Published: November 28, 2023   
Aprille Hanson Spivey
Brian Werner, seen here with his family, has returned to the Catholic Church after drifting away.

Brian Werner, 45, faithfully attends Mass at either Sacred Heart of Mary Church in Barling or Sts. Sabina and Mary Church in Jenny Lind. In itself, it is not out of the ordinary. But for the better part of his adult life, the cradle Catholic was not active in his faith. 

“I always had a relationship with God that never went away,” he said. “I just didn’t see the necessity to be in church all the time, to have a strong community and bond. I’m just coming back into the Catholic Church in the last six months.” 

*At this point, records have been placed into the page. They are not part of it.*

/-- An update is applied and compared with every watch (R333, R335, R336). -/
def applyUpdate (u : Update) (s : State) : State :=
  let s := setSyncCount u.object (if u.set then u.value % 2 ^ 32 else (syncCount s u.object + u.value) % 2 ^ 32) s
  let s := perfCount 0x0C (u.object % 16) 1 s
  notifyHosts u.object (notifyQueues u.object s)

/-- The first update of a queue of a bank is applied; a held one may take its place (R320). -/
def applyFrom (b : Nat) (c : BankClass) (s : State) : State :=
  let k := getBank s b
  match classQueue k c with
  | u :: rest =>
    let s := applyUpdate u (setBank b (setClassQueue k rest c) s)
    enterHeld s.sy.held.length s
  | [] => s

/-- The class that a bank serves next outside the DET slots: the latency-critical queue first (R320). What scheduled mode has left in the DET queue goes before both once it has ended (R343, R351: the updates keep the class they entered with; the place is a DESIGN CHOICE, log entry 19). -/
def nextClass (s : State) (b : Nat) : BankClass :=
  let k := getBank s b
  if getObj s oDetActive = 0 ∧ k.det ≠ [] then .det else if k.lc = [] then .be else .lc

/-! ### The head of a queue -/

/-- The slot at the head of a queue, if a command stands there. -/
def headSlot (s : State) (eng q : Nat) : Option Nat :=
  let x := getQueue s eng q
  if x.head = x.tail then none else some (x.head % slotsOf eng)

/-- The head pointer passes over a command in this standing (R78, R89, R307, R314). -/
def headPasses : Phase → Bool
  | .requested | .granted | .refused _ | .abandoned | .withdrawn | .done => true
  | .waiting | .running | .finished | .killing _ _ => false

/-- The head pointer moved past the commands it passes over. -/
def passedHead (s : State) (eng q tail : Nat) : Nat → Nat → Nat
  | 0, h => h
  | n + 1, h =>
    if h = tail then h
    else if headPasses (getSlot s eng q (h % slotsOf eng)).phase then passedHead s eng q tail n ((h + 1) % ptrMod eng) else h

/-- The head command arms its queue's watch and sends its probe (R336). -/
def armHead (eng q : Nat) (s : State) : State :=
  match headSlot s eng q with
  | none => s
  | some sl =>
    let x := getQueue s eng q
    let c := getSlot s eng q sl
    if c.phase = .waiting ∧ cWaits c = true ∧ x.watch = none ∧ x.notified = false ∧ x.latched = false then
      sendProbe (.watch eng q) c.part (cWaitObject c) (setQueue eng q { x with watch := some (cWaitObject c, cWaitValue c) } s)
    else s

/-! ### The weight store of a rim engine (R139, R140, R152, R153) -/

/-- The command reads weights from operand B: a stem or a head. -/
def usesWeights (x : Slot) : Bool := cUnit x == 5 && (cOpcode x == 1 || cOpcode x == 2)

/-- The slot key, plus one, of the command whose weights a rim engine's idle buffer loads; 0 when it loads none. -/
def weightLoad (s : State) (eng : Nat) : Nat := mapGet 0 s.tl.loads eng

/-- The idle buffer of a rim engine loads for a command, or for none. -/
def setWeightLoad (eng v : Nat) (s : State) : State := { s with tl := { s.tl with loads := mapSet 0 s.tl.loads eng v } }

/-- The slot key, plus one, of the command that holds a rim engine; 0 when it is idle. -/
def rimHolder (s : State) (eng : Nat) : Nat := mapGet 0 s.tl.units (512 + (eng - 32))

/-- The command of a slot key. -/
def keySlot (s : State) (k : Nat) : Slot := getSlot s (k / 256 / 8) (k / 256 % 8) (k % 256)

/-- A waiting head of a rim queue that has weights to load: its slot key, plus one. -/
def weightHead (s : State) (eng q : Nat) : Option Nat :=
  (headSlot s eng q).bind fun sl =>
    let x := getSlot s eng q sl
    if x.phase == .waiting && usesWeights x then some (sKey eng q sl + 1) else none

/-- The command whose weights the idle buffer loads: the one it loads already, while that waits at its queue's head; else, while a command runs, the next head, fallback first (R140; which of several waiting heads it loads for is not stated: DESIGN CHOICE, log entry 87). -/
def nextLoad (s : State) (eng : Nat) : Nat :=
  let waiting := [4, 0, 1, 2, 3].filterMap (weightHead s eng)
  if waiting.contains (weightLoad s eng) then weightLoad s eng
  else if rimHolder s eng = 0 then 0 else waiting.headD 0

/-- A rim engine's idle buffer follows its queues. -/
def refreshLoad (eng : Nat) (s : State) : State := if 32 ≤ eng ∧ eng < 36 then setWeightLoad eng (nextLoad s eng) s else s

/-- What the idle buffer has loaded for a command is discarded (R152). -/
def dropLoad (eng q sl : Nat) (s : State) : State := if weightLoad s eng = sKey eng q sl + 1 then setWeightLoad eng 0 s else s

/-- The two weight buffers of a rim engine: in use, loading and idle (R153). -/
def weightBooks (s : State) (eng : Nat) : Nat × Nat × Nat :=
  let used := if rimHolder s eng ≠ 0 ∧ usesWeights (keySlot s (rimHolder s eng - 1)) = true then 1 else 0
  let loading := if weightLoad s eng ≠ 0 then 1 else 0
  (used, loading, 2 - used - loading)

/-- A command that leaves its queue undispatched, or is killed, loses its latch, the weights loaded for it, and its place among those that wait to be withdrawn (R152, R307, R332). -/
def dropWaiting (eng q sl : Nat) (s : State) : State :=
  let x := getQueue s eng q
  dropLoad eng q sl (if x.woken.contains sl || x.doomed.contains sl then
    setQueue eng q { x with woken := x.woken.filter (· != sl), doomed := x.doomed.filter (· != sl) } s else s)

/-- The head pointer set: the watch of the head it leaves is released, and the new head arms its own (R336). A latch goes with a dispatch, a withdrawal or the reset of R318; of a head that still waits, because a kill moved the pointer back, it stays with the command (R332). -/
def moveHead (eng q h : Nat) (s : State) : State :=
  let x := getQueue s eng q
  let h := passedHead s eng q x.tail (ptrMod eng) h
  if h = x.head then armHead eng q (refreshLoad eng s)
  else
    let old := x.head % slotsOf eng
    let new := h % slotsOf eng
    let woken := if x.latched && (getSlot s eng q old).phase == .waiting then old :: x.woken else x.woken
    let s := if x.notified then dropNotice eng q s else s
    armHead eng q (refreshLoad eng (setQueue eng q { x with head := h, watch := none, notified := false, latched := woken.contains new, woken := woken.filter (· != new) } s))

/-- The head moves on past what has left it. -/
def settleHead (eng q : Nat) (s : State) : State := moveHead eng q (getQueue s eng q).head s

/-- The commit pointer moved past finished commands. -/
def passedCommit (s : State) (eng q head : Nat) : Nat → Nat → Nat
  | 0, c => c
  | n + 1, c =>
    if c = head then c
    else match (getSlot s eng q (c % slotsOf eng)).phase with
      | .done | .withdrawn => passedCommit s eng q head n ((c + 1) % ptrMod eng)
      | _ => c

/-- Slots that the commit pointer has passed are free (R79). -/
def advanceCommit (eng q : Nat) (s : State) : State :=
  let x := getQueue s eng q
  let c := passedCommit s eng q x.head (ptrMod eng) x.commit
  let gone := slotsBetween eng x.commit c
  let s := gone.foldl (fun s sl => updSlot eng q sl (fun y => { y with phase := .waiting, run := Run.init }) s) s
  setQueue eng q { x with commit := c, doomed := x.doomed.filter fun sl => !(gone.contains sl) } s

/-- The notification of a queue is the one that its die serves: the first, or in scheduled mode the first of its kind, those of DET partitions in even cycles (R320, R352). -/
def noticeTurn (s : State) (eng q : Nat) : Bool :=
  let det (e : Nat × Nat) : Bool := isDet s (queuePart s e.1 e.2)
  let l := getNotices s (engineDie s eng)
  if getObj s oDetActive = 1 then
    (l.filter fun e => det e == det (eng, q)).head? == some (eng, q) && decide (cycle s % 2 = 0) == det (eng, q)
  else l.head? == some (eng, q)

/-- WATCH_NOTIFICATION: a notification leaves its die's queue and reaches its front end, which latches the wait condition (R320, R332). -/
def execWatchNotification (eng q : Nat) (s : State) : Out := whenLive s fun s =>
  if noticeTurn s eng q then
    let s := dropNotice eng q s
    let x := getQueue s eng q
    if x.notified then setQueue eng q { x with notified := false, latched := true } s else s
  else s

/-! ### Publication (R79 to R81) -/

/-- The partition a command of a queue runs for. -/
def pubPart (s : State) (eng q : Nat) : Nat := queuePart s eng q

/-- The commands of a partition that were stamped in this cycle and still hold their step, in the order of their steps (R81). -/
def stampedNow (s : State) (p : Nat) : List (Nat × Nat × Nat) :=
  s.now.stamped.filter fun e => (getSlot s e.1 e.2.1 e.2.2).part == p && decide (getObj s (oStepCounter p) ≤ (getSlot s e.1 e.2.1 e.2.2).step)

/-- A command takes its place among those stamped in its cycle: behind every command of its own or an earlier queue, tiles before rim, gather and motion engines, then by queue (R81, R139, R214, R242). -/
def placeStamp (e : Nat × Nat × Nat) : List (Nat × Nat × Nat) → List (Nat × Nat × Nat)
  | [] => [e]
  | f :: fs => if qKey f.1 f.2.1 ≤ qKey e.1 e.2.1 then f :: placeStamp e fs else e :: f :: fs

/-- The step that a command has once those of its cycle stand in the order `new`, where `first` is the first of their steps and `old` the order in which they were stamped. -/
def restamped (first : Nat) (old new : List (Nat × Nat × Nat)) (step : Nat) : Nat :=
  match old[step - first]? with
  | some e => if first ≤ step then first + new.idxOf e else step
  | none => step

/-- The step numbers that a frame sequencer keeps of what it published follow (R81, R283). -/
def restampSeq (f : Nat → Nat) (x : Seq) : Seq :=
  let inst (i : Inst) : Inst := { i with steps := i.steps.map fun st => { st with step := f st.step }, finish := i.finish.map f }
  { x with pending := x.pending.map inst, chunk := x.chunk.map inst, live := x.live.map inst, warm := x.warm.map fun w => { w with lastStep := w.lastStep.map f } }

/-- The commands stamped in this cycle for a partition take the steps of a new order, and with them everything that keeps their steps (R81). -/
def restamp (p first : Nat) (old new : List (Nat × Nat × Nat)) (s : State) : State :=
  let f := restamped first old new
  let s := new.foldl (fun s e => updSlot e.1 e.2.1 e.2.2 (fun y => { y with step := f y.step }) s) s
  let s := updPart p (fun x => { x with withdrawals := x.withdrawals.map fun w => { w with step := f w.step } }) s
  let mine (k : Nat) : Bool := getField s (oSeqPartition k) 3 0 == p && seqState s k != 0
  let s := (s.st.seqs.filter fun e => mine e.1).foldl (fun s e => setSeq e.1 (restampSeq f e.2) s) s
  (s.st.watched.filter fun e => mine e.1).foldl (fun s e => setWatched e.1 (e.2.map fun w => { w with finish := w.finish.map f }) s) s

/-- A newly published command is stamped from the partition's allocator; with commands of other queues stamped in the same cycle it takes the order of tiles and queues (R81). -/
def stampStep (eng q p sl : Nat) (s : State) : State :=
  let step := getObj s (oStepAllocator p)
  let e := (eng, q, sl)
  let old := stampedNow s p
  let s := updSlot eng q sl (fun y => { y with part := p, step := step, fallback := false, phase := .waiting, run := Run.init }) s
  let s := addObj (oStepAllocator p) 1 s
  let new := placeStamp e old
  let s := { s with now := { s.now with stamped := s.now.stamped.filter (fun x => !(new.contains x)) ++ new } }
  if new = old ++ [e] then s else restamp p (step - old.length) (old ++ [e]) new s

/-- Published commands are stamped in slot order, those of the monitor from the fallback counter (R81, R313). -/
def stampSlots (eng q p : Nat) (fallback : Bool) (sls : List Nat) (s : State) : State :=
  sls.foldl (fun s sl =>
    if fallback then
      let s := updSlot eng q sl (fun y => { y with part := p, step := (getPart s p).fbAllocator, fallback := true, phase := .waiting, run := Run.init }) s
      updPart p (fun x => { x with fbAllocator := x.fbAllocator + 1 }) s
    else stampStep eng q p sl s) s

/-- A tail moved: the commands before it are published for a partition, and can dispatch from the next cycle (R91). -/
def publishTail (eng q p tail : Nat) (fallback : Bool) (s : State) : State :=
  let x := getQueue s eng q
  let sls := slotsBetween eng x.tail tail
  let s := stampSlots eng q p fallback sls s
  let s := setQueue eng q { x with tail := tail } { s with now := { s.now with published := s.now.published ++ sls.map fun sl => (eng, q, sl) } }
  settleHead eng q s

/-- A tail write is accepted (R80). -/
def tailOk (s : State) (eng q tail : Nat) : Bool :=
  let x := getQueue s eng q
  decide (queueHeld eng { x with tail := tail } ≤ slotsOf eng) && decide (queueHeld eng x ≤ queueHeld eng { x with tail := tail })

/-- A tail write takes effect or is refused (R80). -/
def applyTail (eng q value : Nat) (s : State) : State × Ack :=
  let tail := value % ptrMod eng
  if tailOk s eng q tail then (publishTail eng q (pubPart s eng q) tail false s, .done)
  else (refuseEngine (engRecord eng) (oTail eng q) 2 value s, .refused 2)

/-- A write of a queue's tail. A DET partition sees it at the next admission point (R354). -/
def wTail (m eng q value : Nat) (s : State) : State × Ack :=
  let p := queuePart s eng q
  if isDet s p then (deferEvent p (.tail eng q value m) s, .done)
  else applyTail eng q value s

/-- TAIL_WRITE (R80). Queue 4 takes no tail write from software: it has no tail object (R154, R269). -/
def execTailWrite (m eng q value : Nat) (s : State) : Out := whenFree m (.tailWrite m eng q value) s fun s =>
  if q < 4 ∧ objExists s (engIndex eng) (0x0C + q) = true then (ackWrite (oTail eng q) (wTail m eng q (value % 65536) s)).1
  else addObj oOdBadAccess 1 s

/-! ### Accounting (R308) -/

/-- Key of a job's accounting record. -/
def acctKey (p job : Nat) : Nat := p * 1024 + min job 1023

/-- An accounting record. -/
def getAcct (s : State) (k : Nat) : Acct := mapGet Acct.init s.pt.accts k

/-- An accounting record set. -/
def setAcct (k : Nat) (a : Acct) (s : State) : State := { s with pt := { s.pt with accts := mapSet Acct.init s.pt.accts k a } }

/-- A 48-bit count and its wrap flag, increased (R607). -/
def wrap48 (c : Nat) (w : Bool) (n : Nat) : Nat × Bool := ((c + n) % 2 ^ 48, w || decide (2 ^ 48 ≤ c + n))

/-- Execution cycles charged. -/
def chargeExec (k n : Nat) (s : State) : State :=
  let a := getAcct s k
  let r := wrap48 a.exec a.execWrap n
  setAcct k { a with exec := r.1, execWrap := r.2 } s

/-- Execution cycles charged by a commit; a clear of the record in the same cycle comes before them (R308, R616). -/
def chargeCommit (k n : Nat) (s : State) : State := chargeExec k n { s with now := { s.now with charged := (k, n) :: s.now.charged } }

/-- Execution cycles charged by commits of this cycle. -/
def chargedNow (s : State) (k : Nat) : Nat := sumNat ((s.now.charged.filter fun e => e.1 == k).map (·.2))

Werner’s story is similar to many other adult Catholics raised in the “traditions” of the faith but with no genuine faith connection to keep practicing. 

But his story is one of hope, giving a perspective to parents who might wonder if their adult child will ever return to the faith.

Werner, a married father of two, had the quintessential Catholic upbringing in Watertown, Wis., attending a Catholic school from kindergarten to eighth grade and religious education classes. 

“We went to church weekly. When I was older, we stopped going to weekly Mass. I still went during school,” he said. “We were what you’d refer to as ‘Christers,’ attending Mass on Christmas and Easter. So I just kind of fell away from the faith without having a solid foundation.” 

While a “rebellious teenager,” he told his family he was not ready to be confirmed. He would later be confirmed while serving in the U.S. Marine Corps. 

He and his wife Jackie began attending a church in 2007 after their first child was born, knowing they were “going to need some help raising her and bringing her to God.” They primarily attended the Methodist church for about 15 years. 

Ultimately, it was a nondenominational Bible study, as well as the schism in the Methodist church, that led Werner back to the Catholic faith. 

“Protestants have taken a casual approach to worship, and it’s always changing,” he said. “... I came back into the Church because of all the Scripture, devotions.” 

While he prays his wife will one day convert, as well as their two daughters, he understands religion cannot be forced on someone else. It’s why he does not recommend parents push their faith on their adult children. 

“Perhaps if I had seen my parents more involved, that might have made a difference,” he said. “But again, I was a rebellious teenager, so there’s a good chance I would have rejected that as well. It’s really hard to say what could have been different… The harder you argue, that pushes them further. I don’t think that’s the approach.” 

Besides looking at their own spirituality, Werner said parents should listen to their adult child.

“They would know them best. Try to understand why they’re not attending Mass or falling away — is it because they’re rebellious like I was? At the time, they couldn’t have said anything different to get me back in Church,” Werner said. “Educate themselves on why the Catholic Church is the only (Christian) church, and maybe be able to have discussions about what their child is looking for.
“Debates are not useful, I don’t think, for anybody. People just tend to harden their resolve. Discuss, and that may lead them back into the Church. Identify what their objection is to the Church first and look for those opportunities to discuss it with them.” 

Werner said most of all, it goes back to prayer. 

“Praying to God, praying to the Holy Spirit to move their children,” he said.